◆ **Data section**:

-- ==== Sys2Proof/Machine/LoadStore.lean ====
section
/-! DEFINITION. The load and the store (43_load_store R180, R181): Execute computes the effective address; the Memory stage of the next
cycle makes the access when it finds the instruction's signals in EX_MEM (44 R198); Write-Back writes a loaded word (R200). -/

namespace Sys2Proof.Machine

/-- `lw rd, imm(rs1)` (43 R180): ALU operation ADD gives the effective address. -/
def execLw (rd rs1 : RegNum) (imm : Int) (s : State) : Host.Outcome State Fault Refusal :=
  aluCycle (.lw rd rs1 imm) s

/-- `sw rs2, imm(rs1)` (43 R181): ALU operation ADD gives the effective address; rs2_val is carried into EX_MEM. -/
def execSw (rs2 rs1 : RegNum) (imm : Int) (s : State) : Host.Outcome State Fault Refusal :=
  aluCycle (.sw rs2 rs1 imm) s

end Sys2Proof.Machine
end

◆ **About this exercise**:
How many lines of the data include the word "Fault"? Reply with the number and nothing else.

◆ **Solution to the exercise**:
2